(Collection entries)
-- ==== Sys2Proof/Safety.lean ====
section
/-! DEFINITION. What a sound state of the block is: the canonical form of its sparse arrays, the legal
parameters (R9), and the invariants the spec gives the two units (R30 to R33, R36, R39). -/

namespace Sys2Proof.Machine

/-- Every sparse array of the state is in canonical form. -/
def State.arraysOk (s : State) : Bool :=
  Memory.wf s.buf &&
  Cells.wf (some Line.empty) s.vib.lines &&
  s.vib.lines.all (fun e => Cells.wf (some 0) e.2.cells) &&
  Cells.wf (some 0) s.ppm.prev &&
  Cells.wf (some 0) s.ppm.out

/-- The legal values of R30 and the bound of R31, for an initialized vibrato unit; and U9: cells
beyond the capacity, and lines beyond the channel count, hold +0 (R33). With a zero phase increment
the phase has never left +0 (R88). -/
structure Vib.Running (p : Params) (v : Vib) : Prop where
  rate : F32.isFinite v.aFs = true ∧ F32.fgt v.aFs F32.posZero = true
  channels : 1 ≤ v.aNch.toNat ∧ v.aNch.toNat ≤ p.nchMax
  capacity : v.cap.toNat = 2 * v.cdelay.toNat + 2
  fits : v.cap.toNat ≤ p.capMax
  amplitude : F32.fle F32.posZero v.amps = true ∧ F32.fle v.amps (F32.ofNat v.cdelay.toNat) = true
  increment : F32.fle F32.posZero v.pinc = true ∧ F32.fle v.pinc 0x40490FDB#32 = true
  phase : F32.fle F32.posZero v.phase = true ∧ F32.flt v.phase F32.TWO_PI = true
  still : F32.isZero v.pinc = true → v.phase = F32.posZero
  writeIndex : ∀ c, (v.line c).widx.toNat < v.cap.toNat
  spareCells : ∀ c k, v.cap.toNat ≤ k → Cells.word (v.line c).cells k = 0
  spareLines : ∀ c, v.aNch.toNat ≤ c → v.line c = Line.empty

/-- The vibrato unit's pre-init state: every register of R30, every VIB_WIDX and every cell is 0
(R32); the staging registers hold anything. -/
def Vib.Cleared (v : Vib) : Prop := v = v.clear

/-- R32. -/
def State.VibOk (s : State) : Prop :=
  (s.vib.init = true → s.vib.Running s.cfg) ∧ (s.vib.init = false → s.vib.Cleared)

/-- The legal values of R36 for an initialized PPM unit. -/
structure Ppm.Running (p : Params) (m : Ppm) : Prop where
  rate : F32.isFinite m.aFs = true ∧ F32.fgt m.aFs F32.posZero = true
  channels : 1 ≤ m.aNch.toNat ∧ m.aNch.toNat ≤ p.nchMax
  attack : F32.fle F32.posZero m.acoef = true ∧ F32.fle m.acoef F32.ONE = true
  release : F32.fle F32.posZero m.rcoef = true ∧ F32.fle m.rcoef F32.ONE = true

/-- The PPM unit's pre-init state (R98): every register of R36, every PPM_PREV and PPM_OUT is 0. -/
def Ppm.Cleared (m : Ppm) : Prop := m = m.clear

/-- The first invariant of R39, with the legal values of R36. -/
def State.PpmOk (s : State) : Prop :=
  (s.ppm.init = true → s.ppm.Running s.cfg) ∧ (s.ppm.init = false → s.ppm.Cleared)

/-- What the second invariant of R39 says of PPM_PREV: every entry is ≥ +0 and not NaN. It is no part of
`State.Inv`, since R39 promises it only while the words read are finite, and then not in every mono
block (log 19). -/
def State.PrevOk (s : State) : Prop :=
  ∀ c, F32.isNaN (Cells.word s.ppm.prev c) = false ∧
    F32.fge (Cells.word s.ppm.prev c) F32.posZero = true

/-- `State.PrevOk`, with every entry finite: the form of R39's second invariant that steps keep (log 19). -/
def State.PrevFinite (s : State) : Prop :=
  ∀ c, F32.isFinite (Cells.word s.ppm.prev c) = true ∧
    F32.fge (Cells.word s.ppm.prev c) F32.posZero = true

/-- A sound state: what every state a run reaches satisfies. -/
structure State.Inv (s : State) : Prop where
  params : s.cfg.legal = true
  arrays : s.arraysOk = true
  vib : s.VibOk
  ppm : s.PpmOk

end Sys2Proof.Machine
end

TASK PROMPT: Where the word "Machine" occurs in a line of the records, copy that line.

ANSWER SPACE:
namespace Sys2Proof.Machine
end Sys2Proof.Machine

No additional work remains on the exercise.